■ **Your instructions**
Only one stretch of the records below should be repeated. It starts with the line containing "some .misaligned) ∧" and goes on through the line containing "vaOk s.sel.b = true", exactly as written.

■ **Stored items**

theorem wit_MemoryEvents_accesses :
    (let o := op (.load .global 0x1000 4 false); let s := demoO o
     s.op? s.sel.a = some o ∧ s.homeReady s.sel.a o = true ∧ s.sel.flag = false ∧
       okAnd ((s.meets 0 0x1000 1 { r := true } true 0).spaceRead .global 5 0 0 0x1000 4 { r := true }) (fun _ => true) = true) ∧
    (let o := op (.pref 0x1000 true); let s : State := { demoO o with mem := (0, 0xBE) :: mem0.drop 1 }
     let m := s.meets 0 0x1000 1 { r := true } true 0
     s.homeReady s.sel.a o = true ∧ decide (m.translate 0 0x1000 { r := true } (m.sysMode 0) 0 matches .error .notPresent) = true) ∧
    (let o := op (.load .global 0x1000 4 false)
     let s : State := { demoO o { flag := true } with cores := [(0, { l1 := [((2 ^ 30 + 0x1000) / 256, 59999, List.replicate 256 7)] })] }
     acquires o.ord = false ∧ Scope.rank o.scope ≤ 1 ∧ s.mayRead o 0x1000 = true ∧ s.l1Read 0 0 0x1000 4 = some [7, 7, 7, 7]) ∧
    (let o := op (.load .global (2 ^ 30) 4 false); let s := demoO o
     s.homeReady s.sel.a o = true ∧
       decide (s.spaceRead .global 5 0 0 (2 ^ 30) 4 { r := true } matches .error (.cause .translation)) = true) ∧
    (let o := op (.load .global 0x1000 4 false); let s : State := { demoO o with mem := (0, 0xBE) :: mem0.drop 1 }
     s.homeReady s.sel.a o = true ∧ decide (s.spaceRead .global 5 0 0 0x1000 4 { r := true } matches .error .notPresent) = true ∧
       decide (s.translate 0 0x1000 { r := true } (s.sysMode 0) 0 matches .error .notPresent) = true) ∧
    (∀ k ∈ [OpKind.store .global 0x1000 [1, 2, 3, 4], .atom .global 0x1000 0 4 [1, 0, 0, 0] true 0 0],
      let o := op k; let s := demoO o
      s.homeReady s.sel.a o = true ∧ (s.replGate 9 none 0 0x1000).2 = true ∧ s.storesAccepted s.sel.a o = true ∧
        okAnd (s.translate 0 0x1000 { r := true, w := true } (s.sysMode 0) 0) (fun _ => true) = true ∧
        okAnd (s.translate 0 0x1000 { w := true } (s.sysMode 0) 0) (fun _ => true) = true ∧
        okAnd (s.spaceWrite .global 5 0 0 0x1000 [1, 2, 3, 4]) (fun _ => true) = true) ∧
    (let o := op (.store .global 0x1000 [1]); let e : ReplW := ⟨0x400010, 9, none, [2, 3]⟩
     let s : State := { demoO o with replQ := [(60, e)], sel := { a := 60, b := 2 } }
     Map.get? s.replQ 60 = some e ∧ s.sel.b ∈ e.acks ∧ 3 ∈ e.acks ∧ 3 ≠ s.sel.b ∧ o.st = .waiting ∧ o.global?.isSome = true ∧
       (∀ x ∈ s.replQ, x.2.line = e.line → x.1 = s.sel.a) ∧ (e.acks.filter (· ≠ 2)) = [3]) ∧
    (let o := { op (.store .global 0x1000 [1]) with held := true }; let s := demoO o { flag := true }
     o.st.settled = false ∧ s.horizonBefore s.sel.a o = true ∧ s.laneHeld s.sel.a o = false ∧ s.group? o.gid = some grp ∧
       ({ s with teams := [(1, small)] } : State).team? grp.team = some small ∧ small.paired = true) ∧
    (let o := op (.scb 3 1 true); (demoO o).op? 9 = some o ∧ o.held = false ∧ o.st = .waiting) ∧
    (let s : State := { demo { grp with threads := [(0, { thr 0 with wait := some (.qpush 3 9 false) })] } with
       teams := [(1, small)], sel := { flag := true, b := 5 } }
     s.op? s.sel.a = none ∧ (s.thread s.sel.b s.sel.c).wait = some (.qpush 3 9 false)) ∧
    (let o := op (.tfence [3]); let s := demoO o { b := 3 }
     o.kind = .tfence [s.sel.b] ∧ s.storesAccepted s.sel.a o = true) := by decide

theorem wit_MemoryEvents_engines :
    (let a : Async := { slot := none, ticket := 0, promise := 0, pos := 1, team := 1 }
     let o := op (.async a copy0); let s := demoO o
     o.err = none ∧ a.whole copy0 = true ∧ s.moving = []) ∧
    (let a : Async := { slot := none, ticket := 0, promise := 0, team := 1 }
     let o := op (.async a copy0); let s := demoO o
     s.clocked o.core = true ∧ s.copyReady s.sel.a o = true ∧ s.teamAway a copy0 = false ∧ a.cancelled = false ∧
       someAnd (s.scratch? a.team 0 64) (fun p => !s.poisoned p 64) = true ∧ (s.scratch? a.team 64 64).isSome = true) ∧
    (let a : Async := { slot := none, ticket := 0, promise := 0 }
     let o := op (.async a (.restripe 0 1 2 (2 ^ 30) 0)); let s : State := { demoO o with moving := [move0] }
     vaOk 0 = true ∧ s.remote? 0 = none ∧ move0.op = s.sel.a ∧ move0.new ≠ move0.old ∧ move0.pos + 256 < move0.size ∧
       2 ^ 30 ≤ ({ move0 with pos := 2 ^ 30 - 256 } : Moving).pos + 256 ∧ (({ s with tlb := (warm s).tlb } : State).engineGate o .global 0 1).2 = true) ∧
    (let a : Async := { slot := none, ticket := 0, promise := 0 }
     ({ op (.async a copy0) with err := some .misaligned } : Op).err = some .misaligned) ∧
    (let w : Walk := { ctx := 0, home := 0, base := 0, size := 2 ^ 30, ex := 1, lane := 0, arr := 0, live := true }
     let s : State := { demo with walks := [w], sel := { a := 0, b := 0x1000 } }
     vaOk s.sel.b = true ∧ s.remote? s.sel.b = none ∧ s.walks.find? (fun w => w.live && w.covers s.sel.a s.sel.b) = some w ∧
       (s.pair (vaHome s.sel.b)).relock = none ∧ s.dieServes (vaHome s.sel.b) = true ∧ w.again = false ∧
       okAnd (s.walk s.sel.a 0 0x1000) (fun _ => true) = true) ∧
    (let s : State := { demo with mem := (0, 0xBE) :: mem0.drop 1, sel := { a := 0, b := 0x1000, svc := .removed } }
     decide (s.walk s.sel.a (vaHome s.sel.b) (vaOfs s.sel.b) matches .error .notPresent) = true ∧ s.moving = [] ∧ s.belayServes = true ∧
       someAnd (s.rawLeaf s.sel.a s.sel.b) (fun f => !f.w0.getLsbD 0 && s.leafOk f.size f.w0 f.w1) = true) ∧
    (let o := op (.load .global 0x1000 4 false) .parked
     let s : State := { demoO o with sel := { a := 5 } }
     let u := (warm s).replayGate [(9, o)]
     o.gid = s.sel.a ∧ s.replayBehind 9 o = false ∧ u.2 = true ∧ o.global?.isSome = true ∧
       someAnd ((u.1.replayOne 9).op? 9) (fun q => decide (q.st ≠ .parked)) = true) ∧
    (let o := op (.load .bank 32 4 false); let s := demoO o
     o.bank? = some 1 ∧ s.admits s.sel.a o 1 = true) ∧
    (let o := op (.load .bank 32 4 false)
     let s : State := { demoO o with banks := [(1, [(9, 0), (9, 1)])], sel := { a := 1 } }
     s.queue s.sel.a = [(9, 0), (9, 1)] ∧ s.op? 9 = some o ∧ s.bankFree s.sel.a = true ∧ o.st = .waiting) := by decide

def eng0 (i : Instr) (st rel : Bool) : EngOp :=
  { team := 1, sig := ⟨i, [0, 0, 0]⟩, sigs := [], started := st, released := rel, at_ := 0, rel := 16, ret := 20 }
def demoE (e : EngOp) : State := { demo with cores := [(0, { eng := [(2, e)] })], sel := { b := 2 } }

theorem wit_MatrixEvents :
    (let e := eng0 (.mzero {} 0 15) false false; let s := demoE e
     s.eng? s.sel.a s.sel.b = some e ∧ e.ready (s.engOlder s.sel.a s.sel.b) = true ∧ s.engineOn s.sel.a = true) ∧
    (let e := eng0 (.mzero {} 0 15) true false; let s := demoE e
     (s.engDue s.sel.a e).1 ≤ s.cyc (pairOf s.sel.a) ∧ s.team? e.team = some team) ∧
    (let e := eng0 (.mswap {} 0) true true; let s := demoE e
     e.sig.swaps = true ∧ (∀ o ∈ s.engOlder s.sel.a s.sel.b, o.sig.isMma = false) ∧
       (s.engDue s.sel.a e).2 ≤ s.cyc (pairOf s.sel.a)) := by decide

/-- A thread at a header, the clause of `mem0` being zeros after a header at global address 0x2000. -/
def hdrG : Group := { grp with cbase := 0x2000, threads := [(0, { thr 0 with pc := 0, clause := none })], ready := some 0 }
def demoH : State :=
  { warm (demo hdrG) with mem := mem0 ++ [(2 ^ 30 + 0x2000, 1), (2 ^ 30 + 0x2002, 0xF8), (2 ^ 30 + 0x2003, 0x07)], sel := { a := 5 } }

theorem wit_SweepEvents :
    (let u := (demoH.wakeWaits 5).deliverAll 5
     someAnd (u.group? 5) (fun g =>
       someAnd ((u.paths 5 g).find? fun p => p.2.1.isNone && p.2.2.contains 0) (fun p => (u.codeWalked 5 g p.1 0).2 && okAnd ((u.codeWalked 5 g p.1 0).1.fetchClause g p.1) fun r =>
         r.2.isSome && g.started && someAnd (r.1.group? 5) fun h => (r.1.startable 5 h p).isSome)) = true) ∧
    (let s : State := { demo with sel := {} }
     let u := (((s.onSlice 0 0).foldl (fun t e => t.settleIn e.1) s).gate 0).noteReady 0 0
     s.coreOn 0 = true ∧ u.sliceFree 0 0 = true ∧
       (u.onSlice 0 0).map (fun e => (e.1, e.2.ready.isSome && u.onDuty e.2 && !e.2.skip)) = [(5, true)]) ∧
    (let g := { grp with ready := some 0 }
     let s : State := { demo g with sel := { a := 5 } }
     g.boost = none ∧ 0 + 256 ≤ s.cyc (pairOf g.core)) ∧
    (let g := { grp with starve := [(4, 16)] }
     (demo g).group? 5 = some g ∧ g.starved ((demo g).readyPaths 5) = some 4) := by decide

def stallG (r : Stall) (f : Map Nat := []) : Group := { grp with f := f, threads := [(0, { thr 0 with wait := some (.stall r) })] }

theorem wit_StallsEnd :
    (stallG (.block 2)).thread? 0 = some { thr 0 with wait := some (.stall (.block 2)) } ∧
    (((demo (stallG (.block 2))).drawTo 5 2 4).isSome = true) ∧
    (stallG (.flag 11) [(11, 254)]).flag 11 < 255 ∧ ((demo (stallG .limit)).unsettled 5 0).length < 1024 ∧
    ((demo (stallG .ticket)).freeSlots 0 ≠ []) ∧ ((demo (stallG (.block 1))).drawBlock 5).isSome = true := by decide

■ **Answer for the task**
     ({ op (.async a copy0) with err := some .misaligned } : Op).err = some .misaligned) ∧
    (let w : Walk := { ctx := 0, home := 0, base := 0, size := 2 ^ 30, ex := 1, lane := 0, arr := 0, live := true }
     let s : State := { demo with walks := [w], sel := { a := 0, b := 0x1000 } }
     vaOk s.sel.b = true ∧ s.remote? s.sel.b = none ∧ s.walks.find? (fun w => w.live && w.covers s.sel.a s.sel.b) = some w ∧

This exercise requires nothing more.